Points \(A\) and \(B\) lie on sides \(PQ\) and \(PR\) of \(\triangle PQR\) such that \(PQ=12.5\,\text{cm}\), \(PA=5\,\text{cm}\), \(PB=4\,\text{cm}\) and \(BR=6\,\text{cm}\). Is \(AB\parallel QR\)? Give reasons.
Yes.
Step 1: Recall the Basic Proportionality Theorem (also called Thales' theorem). It says: If a line drawn through a triangle is parallel to one side, then it divides the other two sides in the same ratio.
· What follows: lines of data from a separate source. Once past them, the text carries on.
-- ==== Sys2Proof/Machine/Entry.lean ====
section
/-! DEFINITION. Chain entries and commands (Table 10.3), engine numbers (R297) and endpoints (R300). -/

namespace Sys2Proof.Machine

/-! ## Names and entries -/

/-- The engine an engine number names (R297). -/
def engineOf (v : Word) : Option (BitVec 5) := if 32 ≤ v.toNat ∨ v.toNat % 8 = 7 then none else some (fld v 0 5)

/-- Bytes of an entry (Table 10.3). -/
def enAt (raw : BitVec 512) (off n : Nat) : Nat := bytesOf raw.toNat off n

/-- OP. -/
def enOp (r : BitVec 512) : Nat := enAt r 0 1
/-- FLAGS. -/
def enFlags (r : BitVec 512) : Nat := enAt r 1 1
/-- CLOSE. -/
def enClose (r : BitVec 512) : Bool := enFlags r % 2 == 1
/-- SRCSP. -/
def enSrcsp (r : BitVec 512) : Bool := enFlags r / 2 % 2 == 1
/-- DSTSP. -/
def enDstsp (r : BitVec 512) : Bool := enFlags r / 4 % 2 == 1
/-- SHADOW. -/
def enShadow (r : BitVec 512) : Bool := enFlags r / 8 % 2 == 1
/-- EAGER. -/
def enEager (r : BitVec 512) : Bool := enFlags r / 16 % 2 == 1
/-- TYPE. -/
def enType (r : BitVec 512) : Nat := enAt r 2 1
/-- ROP. -/
def enRop (r : BitVec 512) : Nat := enAt r 3 1
/-- BUFID. -/
def enBuf (r : BitVec 512) : Nat := enAt r 4 4
/-- SRC. -/
def enSrc (r : BitVec 512) : Nat := enAt r 8 8
/-- DST. -/
def enDst (r : BitVec 512) : Nat := enAt r 0x10 8
/-- LEN. -/
def enLen (r : BitVec 512) : Nat := enAt r 0x18 8
/-- AUX. -/
def enAux (r : BitVec 512) : Nat := enAt r 0x20 8
/-- ESIZE. -/
def enEsize (r : BitVec 512) : Nat := enAt r 0x28 4
/-- NEXT. -/
def enNext (r : BitVec 512) : Nat := enAt r 0x30 8

/-- Is the opcode a collective's? -/
def enColl (r : BitVec 512) : Bool := enOp r == 0x20 || enOp r == 0x21 || enOp r == 0x22

/-- Does the unit execute an opcode (Table 10.1)? -/
def unitRuns (e : BitVec 5) (op : Nat) : Bool :=
  let u := (fld e 0 3).toNat
  op == 0 || (u < 4 && (op == 1 || op == 2)) || ((u == 4 || u == 5) && op == 0x10) || (u == 6 && (op == 0x20 || op == 0x21 || op == 0x22))

/-! ## Endpoints (R300) -/

/-- The cluster of an endpoint. -/
def epCluster (a : Nat) : BitVec 5 := BitVec.ofNat 5 (a / 2 ^ 37)
/-- The tile of a scratchpad endpoint. -/
def epTile (a : Nat) : BitVec 8 := BitVec.ofNat 8 (a / 2 ^ 17)
/-- Its offset. -/
def epOff (a : Nat) : Nat := a % 2 ^ 17
/-- The quarter of a weight-store endpoint. -/
def wsQuarter (a : Nat) : BitVec 2 := BitVec.ofNat 2 (a / 2 ^ 35)
/-- Its offset. -/
def wsOff (a : Nat) : Nat := a % 2 ^ 23

/-- Bits of a scratchpad endpoint outside its fields are zero. -/
def spFormOk (a : Nat) : Bool := a / 2 ^ 25 % 2 ^ 12 == 0 && a < 2 ^ 42
/-- Bits of a weight-store endpoint outside its fields are zero. -/
def wsFormOk (a : Nat) : Bool := a / 2 ^ 23 % 2 ^ 12 == 0 && a < 2 ^ 42

/-- The ways a job can run a WLOAD in a quarter of a cluster (R309). -/
def Job.loads (j : Job) (c : BitVec 5) (q : BitVec 2) : Bool :=
  j.st == .running && enOp j.raw == 2 && epCluster (enDst j.raw) == c && wsQuarter (enDst j.raw) == q

end Sys2Proof.Machine
end

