-- ==== Sys2Proof/Machine/Operands.lean ====
section
/-! DEFINITION. The operand forms of the control words: immediates, effective addresses, load sizes,
branch conditions, and the ILLEGAL trap of a word whose fields no encoding allows. -/

namespace Sys2Proof.Machine

/-- 1 when a condition holds, else 0, as a register value. -/
def flag (b : Bool) : Word := if b then 1 else 0

/-- Signed comparison s(a) < s(b). -/
def sLt (a b : Word) : Bool := a.slt b

/-- Unsigned comparison u(a) < u(b). -/
def uLt (a b : Word) : Bool := a.ult b

/-- The effective address g[a] + sext(off13, 64) of LD and ST (R76). -/
def State.ea (s : State) (a : BitVec 5) (o : BitVec 13) : Word := s.rd a + sext o 64

/-- Bytes a load size reads (R76); size 7 has none. -/
def ldBytes (z : BitVec 3) : Option Nat :=
  match z.toNat with
  | 0 => some 1 | 1 => some 2 | 2 => some 4 | 3 => some 8
  | 4 => some 1 | 5 => some 2 | 6 => some 4 | _ => none

/-- Bytes a store size writes (R76); sizes 4 to 7 have none. -/
def stBytes (z : BitVec 3) : Option Nat :=
  match z.toNat with
  | 0 => some 1 | 1 => some 2 | 2 => some 4 | 3 => some 8 | _ => none

/-- The register value of n loaded bytes under a load size (R76). -/
def ldExtend (z : BitVec 3) (v : Nat) : Word :=
  match z.toNat with
  | 0 => sext (BitVec.ofNat 8 v) 64
  | 1 => sext (BitVec.ofNat 16 v) 64
  | 2 => sext (BitVec.ofNat 32 v) 64
  | _ => BitVec.ofNat 64 v

/-- Does the condition of BR hold (R73)?  `none` for conditions 6 and 7. -/
def brHolds (c : BitVec 3) (x y : Word) : Option Bool :=
  match c.toNat with
  | 0 => some (x == y)
  | 1 => some (x != y)
  | 2 => some (sLt x y)
  | 3 => some (!sLt x y)
  | 4 => some (uLt x y)
  | 5 => some (!uLt x y)
  | _ => none

/-- The word of an instruction, zero for an event. -/
def wordOf (i : Instr) : BitVec 32 := (encode i).getD 0

/-- ILLEGAL with the word in TRAPINFO (R32). -/
def State.illegal (s : State) (i : Instr) : State := s.trap cILLEGAL (zext (wordOf i) 64)

end Sys2Proof.Machine
end

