-- ==== Sys2Proof/Machine/Sync.lean ====
section
/-! DEFINITION. Entry consistency (R287 to R292), FENCE (R286) and the far atomics (R293, R294). -/

namespace Sys2Proof.Machine

/-! ## Bindings (R289) -/

/-- The operand checks BIND and UNBIND share (R289): the trap they raise, if any. -/
def bindCheck (o base len : Word) : Option (BitVec 8 × Word) :=
  if o.toNat % 64 ≠ 0 then some (cALIGN, o)
  else if base.toNat % 64 ≠ 0 then some (cALIGN, base)
  else if len = 0 ∨ len.toNat % 64 ≠ 0 then some (cALIGN, len)
  else if 2 ^ 32 < len.toNat then some (cACCESS, len)
  else none

/-- BIND (R289). -/
def execBind (d a b : BitVec 5) (s : State) : Out :=
  let e : Bind := ⟨s.rd d, s.rd a, s.rd b⟩
  match bindCheck e.obj e.base e.len with
  | some (c, v) => .next (s.trap c v)
  | none =>
    if s.me.binds.contains e then .next s.advance
    else if 16 ≤ s.me.binds.length then .next (s.trap cACCESS e.obj)
    else .next (s.advance.modMe (fun t => { t with binds := t.binds ++ [e] }))

/-- UNBIND (R289). -/
def execUnbind (d a b : BitVec 5) (s : State) : Out :=
  let e : Bind := ⟨s.rd d, s.rd a, s.rd b⟩
  match bindCheck e.obj e.base e.len with
  | some (c, v) => .next (s.trap c v)
  | none => .next (s.advance.modMe (fun t => { t with binds := t.binds.erase e }))

/-! ## Bound ranges: translation without permission (R291) -/

/-- Where a page of a bound range lies: translated without a permission check; `none` where it has no valid
translation or leads outside the partition. -/
def State.maintTarget (s : State) (cr : Capt) (va : Word) : State × Option Target :=
  if fld va 52 12 ≠ 0 ∨ !cr.spaceOk then (s, none)
  else
    match s.walkFromBase cr va with
    | (s, .error _) => (s, none)
    | (s, .ok l) =>
      match (fld l.pte 6 2).toNat with
      | 2 =>
        if cr.space.getLsbD 36 then
          (s.touchPte l .read, some ((Target.host cr.fn cr.pasid ((fld l.pte 16 48).toNat * 65536)).at cr (va.toNat % l.size)))
        else (s, none)
      | 3 =>
        match s.bufferTarget cr l false va with
        | (s, .error _) => (s, none)
        | (s, .ok (pa, _)) => (s.touchPte l .read, if cr.paOk pa then some (.device pa) else none)
      | _ => (s.touchPte l .read, if cr.paOk (leafDevice l va) then some (.device (leafDevice l va)) else none)

/-- The ATC's answer for a host page: none yet, or whether it grants anything. -/
def State.atcAnswer (s : State) (fn : BitVec 6) (pasid : BitVec 20) (ha : Nat) : Option Bool :=
  (s.atc.find? (fun e => e.fn == fn && e.pasid == pasid && decide (e.page ≤ ha) && decide (ha < e.page + e.size))).map
    (fun e => e.rd || e.wr)

/-- Physical ranges [lo, hi) of a bound range, and whether a Translation Request had to be sent (R291).
A device page is one range; a host page is taken in pieces of 4 KiB, skipped where the host grants nothing. -/
structure Ranges where
  list : List (Nat × Nat) := []
  asked : Bool := false

/-- The pieces of 4 KiB of a host range. -/
def hostPieces (s : State) (n : BitVec 9) (va : Word) (fn : BitVec 6) (pasid : BitVec 20) (ha len : Nat) (r : Ranges) :
    State × Ranges :=
  (List.range (len / 4096 + 2)).foldl (fun (s, r) k =>
    let lo := Nat.max ha (ha - ha % 4096 + 4096 * k)
    let hi := Nat.min (ha + len) (ha - ha % 4096 + 4096 * (k + 1))
    if hi ≤ lo then (s, r)
    else
      match s.atcAnswer fn pasid lo with
      | some true => (s, { r with list := (hostKey fn pasid lo, hostKey fn pasid hi) :: r.list })
      | some false => (s, r)
      | none => (s.askAts fn pasid { who := .maint n, va := va, ha := lo, write := false }, { r with asked := true }))
    (s, r)

/-- The physical ranges of one bound range, by pages of 64 KiB. -/
def State.boundRange (s : State) (n : BitVec 9) (cr : Capt) (base len : Nat) (r : Ranges) : State × Ranges :=
  (List.range ((base + len - 1) / 65536 + 1 - base / 65536)).foldl (fun (s, r) k =>
    let page := (base / 65536 + k) * 65536
    let lo := Nat.max base page
    let hi := Nat.min (base + len) (page + 65536)
    match s.maintTarget cr (BitVec.ofNat 64 lo) with
    | (s, none) => (s, r)
    | (s, some (.device pa)) => (s, { r with list := (pa, pa + (hi - lo)) :: r.list })
    | (s, some (.host fn pasid ha)) => hostPieces s n (BitVec.ofNat 64 lo) fn pasid ha (hi - lo) r) (s, r)

/-- The physical ranges of every range the running thread has bound to an object. -/
def State.boundTo (s : State) (o : Word) : State × Ranges :=
  (s.me.binds.filter (fun e => e.obj == o)).foldl (fun (s, r) e =>
    s.boundRange s.cur s.me.cred e.base.toNat e.len.toNat r) (s, {})

/-! ## Maintenance of ranges -/

/-- Does a line lie in one of the ranges? -/
def lineIn (rs : List (Nat × Nat)) (line : Nat) : Bool :=
  rs.any (fun r => decide (r.1 ≤ 64 * line) && decide (64 * line < r.2))

/-- Write back the dirty bytes of the ranges in a cluster's slices. -/
def State.writeBackIn (s : State) (c : BitVec 5) (rs : List (Nat × Nat)) : State :=
  (s.clu c).l2.foldl (fun s p => if lineIn rs p.1 then s.writeBack c p.1 else s) s

/-- Invalidate the ranges as clean bytes in a cluster's slices. -/
def State.dropCleanIn (s : State) (c : BitVec 5) (rs : List (Nat × Nat)) : State :=
  (s.clu c).l2.foldl (fun s p => if lineIn rs p.1 then s.dropClean c p.1 else s) s

/-- Invalidate the ranges in a core's L1. -/
def State.dropL1In (s : State) (k : BitVec 7) (rs : List (Nat × Nat)) : State :=
  s.modL1 k (fun t => t.filter (fun p => !lineIn rs p.1))

/-- W and H of a claim word, in pages (Table 4.2). -/
def claimW (w : Word) : Nat := (fld w 0 2).toNat + 1
/-- Height of a claim word. -/
def claimH (w : Word) : Nat := (fld w 2 2).toNat + 1

/-- Does a region in a state hold pages? -/
def holdsPages (st : BitVec 4) : Bool := decide (2 ≤ st.toNat)

/-- The pages of a region: the rectangle at its origin (R107). -/
def Region.pages (r : Region) : List Nat :=
  if holdsPages r.st && r.placed then
    (List.range (claimH r.claim)).flatMap (fun y =>
      (List.range (claimW r.claim)).map (fun x => r.origin.toNat + 4 * y + x))
  else []

/-- The page of a quad: quad 8 * qy + qx. -/
def quadPage (q : Nat) : Nat := 4 * (q / 16) + q % 8 / 2

/-- Change the quad caches of a region's pages. -/
def State.modRegionQuads (s : State) (n : BitVec 9) (f : Tab Line → Tab Line) : State :=
  let pages := (s.reg n).pages
  s.modClu (clusterOf n) (fun c =>
    { c with quad := c.quad.map (fun p => if pages.contains (quadPage p.1) then (p.1, f p.2) else p) })

/-! ## Sync objects (Table 9.5) -/

/-- Write n bytes at the home for a thread, marking its granules (R334). -/
def State.homeStore (s : State) (cr : Capt) (pa n v : Nat) : State :=
  (s.markAll pa (cr.marks pa)).homeWrite pa n v

/-- A waiting ACQX or ACQS with ticket t on object o at pa: granted when SERVING has reached the ticket and, for
ACQX, no sharer is left; then the bound ranges are invalidated (R290). -/
def State.acqPoll (s : State) (excl : Bool) (o : Word) (t : BitVec 32) (pa : Nat) : State :=
  let cr := s.me.cred
  let serving := readLE s.mem (pa + 4) 4
  let sharers := readLE s.mem (pa + 0x14) 4
  let wait (s : State) : State := s.stay (.ticket excl o t)
  if serving ≠ t.toNat ∨ (excl ∧ sharers ≠ 0) then wait s
  else
    match s.boundTo o with
    | (s, rs) =>
      if rs.asked then wait s
      else
        let s := if excl then s.homeStore cr (pa + 0x10) 4 (s.cur.toNat + 1)
          else (s.homeStore cr (pa + 0x14) 4 (sharers + 1)).homeStore cr (pa + 4) 4 (serving + 1)
        let s := s.dropL1In (coreOf s.cur) rs.list
        let s := s.dropCleanIn (clusterOf s.cur) rs.list
        let s := s.modRegionQuads s.cur (fun q => q.filter (fun p => !lineIn rs.list p.1))
        s.modMe (fun m => { m with wait := .none, held := m.held ++ [(o, excl)], pc := m.pc + 4 })

/-- ACQX and ACQS (R290).  A thread that holds a ticket goes on waiting with it; its object's translation is
formed afresh each time it is looked at, and while it has none the wait goes on (DEDUCED, log 12). -/
def State.acq (s : State) (excl : Bool) (a : BitVec 5) : State :=
  let o := s.rd a
  match s.me.wait with
  | .ticket e _ t =>
    match s.translate s.me.cred .write false o with
    | (s, .ok { target := .device pa, .. }) => s.acqPoll e o t pa
    | (s, _) => s
  | _ =>
    if o.toNat % 64 ≠ 0 then s.trap cALIGN o
    else s.withHome o (fun s pa =>
      if s.me.held.any (fun h => h.1 == o) ∨ 8 ≤ s.me.held.length then s.trap cACCESS o
      else
        match s.homeRead pa 64 with
        | (s, _, bad) =>
          if bad then s.trap cUNCORR o
          else
            let t := readLE s.mem pa 4
            (s.homeStore s.me.cred pa 4 (t + 1)).acqPoll excl o (BitVec.ofNat 32 t) pa)

/-- ACQX (R290). -/
def execAcqx (a : BitVec 5) (s : State) : Out := .next (s.acq true a)
/-- ACQS (R290). -/
def execAcqs (a : BitVec 5) (s : State) : Out := .next (s.acq false a)

/-- The release at the home (R291). -/
def State.release (s : State) (o : Word) (pa : Nat) : State :=
  let cr := s.me.cred
  let inc (s : State) (off n : Nat) : State := s.homeStore cr (pa + off) n (readLE s.mem (pa + off) n + 1)
  let s :=
    if s.me.held.contains (o, true) then inc ((inc s 8 8).homeStore cr (pa + 0x10) 4 0) 4 4
    else if s.me.held.contains (o, false) then
      s.homeStore cr (pa + 0x14) 4 (readLE s.mem (pa + 0x14) 4 + (2 ^ 32 - 1))
    else inc s 8 8
  s.advance.modMe (fun t => { t with held := t.held.filter (fun h => h.1 != o) })

/-- REL (R291): bound dirty bytes reach the home first; a host page the ATC does not hold is asked for. -/
def execRel (a : BitVec 5) (s : State) : Out :=
  let o := s.rd a
  if o.toNat % 64 ≠ 0 then .next (s.trap cALIGN o)
  else .next (s.withHome o (fun s pa =>
    match s.homeRead pa 64 with
    | (s, _, bad) =>
      if bad then s.trap cUNCORR o
      else
        match s.boundTo o with
        | (s, rs) =>
          if rs.asked then s.stay .busy
          else (s.writeBackIn (clusterOf s.cur) rs.list).release o pa))

/-- The two steps of FENCE (R286) at scope 0 cluster, 1 die, 2 device, 3 system. -/
def State.fence (s : State) (scope : Nat) : State :=
  let c := clusterOf s.cur
  let s := if scope = 0 then s else s.writeBackAll c
  let s := s.dropCore (coreOf s.cur)
  if scope = 0 then s else s.dropCleanAll c

/-- FENCE (R286); scopes 4 to 7 raise ILLEGAL (R27). -/
def execFence (z : BitVec 3) (s : State) : Out :=
  if 4 ≤ z.toNat then .next (s.illegal (.fence z)) else .next (s.fence z.toNat).advance

/-! ## Far atomics (R293) -/

/-- A far atomic of 4 or 8 bytes: f gives the new value from the old and the operands, all of n bytes. -/
def atomic (f : Nat → Nat → Nat → Nat → Nat) (d a b : BitVec 5) (z : BitVec 1) (s : State) : Out :=
  let ea := s.rd a
  let n := if z = 1 then 8 else 4
  if ea.toNat % n ≠ 0 then .next (s.trap cALIGN ea)
  else .next (s.withHome ea (fun s pa =>
    let s := s.dropL1In (coreOf s.cur) [(pa - pa % 64, pa - pa % 64 + 64)]
    let s := s.dropClean (clusterOf s.cur) (pa / 64)
    match s.homeRead pa n with
    | (s, old, bad) =>
      if bad then s.trap cUNCORR ea
      else
        let w := 2 ^ (8 * n)
        let new := f n old ((s.rd b).toNat % w) ((s.rd d).toNat % w)
        (s.homeStore s.me.cred pa n (new % w)).put d (BitVec.ofNat 64 old)))

/-- The signed value of an n-byte number. -/
def signedOf (n v : Nat) : Int := if v < 2 ^ (8 * n - 1) then v else (v : Int) - 2 ^ (8 * n)

/-- AADD (R293). -/
def execAadd (d a b : BitVec 5) (z : BitVec 1) (s : State) : Out := atomic (fun _ old x _ => old + x) d a b z s
/-- AAND (R293). -/
def execAand (d a b : BitVec 5) (z : BitVec 1) (s : State) : Out := atomic (fun _ old x _ => old &&& x) d a b z s
/-- AOR (R293). -/
def execAor (d a b : BitVec 5) (z : BitVec 1) (s : State) : Out := atomic (fun _ old x _ => old ||| x) d a b z s
/-- AXOR (R293). -/
def execAxor (d a b : BitVec 5) (z : BitVec 1) (s : State) : Out := atomic (fun _ old x _ => old ^^^ x) d a b z s
/-- AMIN (R293). -/
def execAmin (d a b : BitVec 5) (z : BitVec 1) (s : State) : Out :=
  atomic (fun n old x _ => if signedOf n x < signedOf n old then x else old) d a b z s
/-- AMAX (R293). -/
def execAmax (d a b : BitVec 5) (z : BitVec 1) (s : State) : Out :=
  atomic (fun n old x _ => if signedOf n old < signedOf n x then x else old) d a b z s
/-- AMINN (R293). -/
def execAminn (d a b : BitVec 5) (z : BitVec 1) (s : State) : Out := atomic (fun _ old x _ => Nat.min old x) d a b z s
/-- AMAXN (R293). -/
def execAmaxn (d a b : BitVec 5) (z : BitVec 1) (s : State) : Out := atomic (fun _ old x _ => Nat.max old x) d a b z s
/-- AXCHG (R293). -/
def execAxchg (d a b : BitVec 5) (z : BitVec 1) (s : State) : Out := atomic (fun _ _ x _ => x) d a b z s
/-- ACAS (R293): g[d] is compared with the old value. -/
def execAcas (d a b : BitVec 5) (z : BitVec 1) (s : State) : Out :=
  atomic (fun _ old x c => if old = c then x else old) d a b z s

end Sys2Proof.Machine
end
Step 2: To check if \(AB \parallel QR\), we compare the ratios:
\[ \dfrac{PA}{PQ} \quad \text{and} \quad \dfrac{PB}{PR} \]
Step 3: First, calculate the length of \(PR\):
\(PR = PB + BR = 4 + 6 = 10\,\text{cm}\).
Step 4: Now find the ratios:
\[ \dfrac{PA}{PQ} = \dfrac{5}{12.5} \]
Divide numerator and denominator: \(5 \div 12.5 = 0.4\).
\[ \dfrac{PB}{PR} = \dfrac{4}{10} \]
Divide numerator and denominator: \(4 \div 10 = 0.4\).
Step 5: Both ratios are equal (0.4 = 0.4).
Step 6: Since the ratios are equal, by the Basic Proportionality Theorem, line \(AB\) is parallel to \(QR\).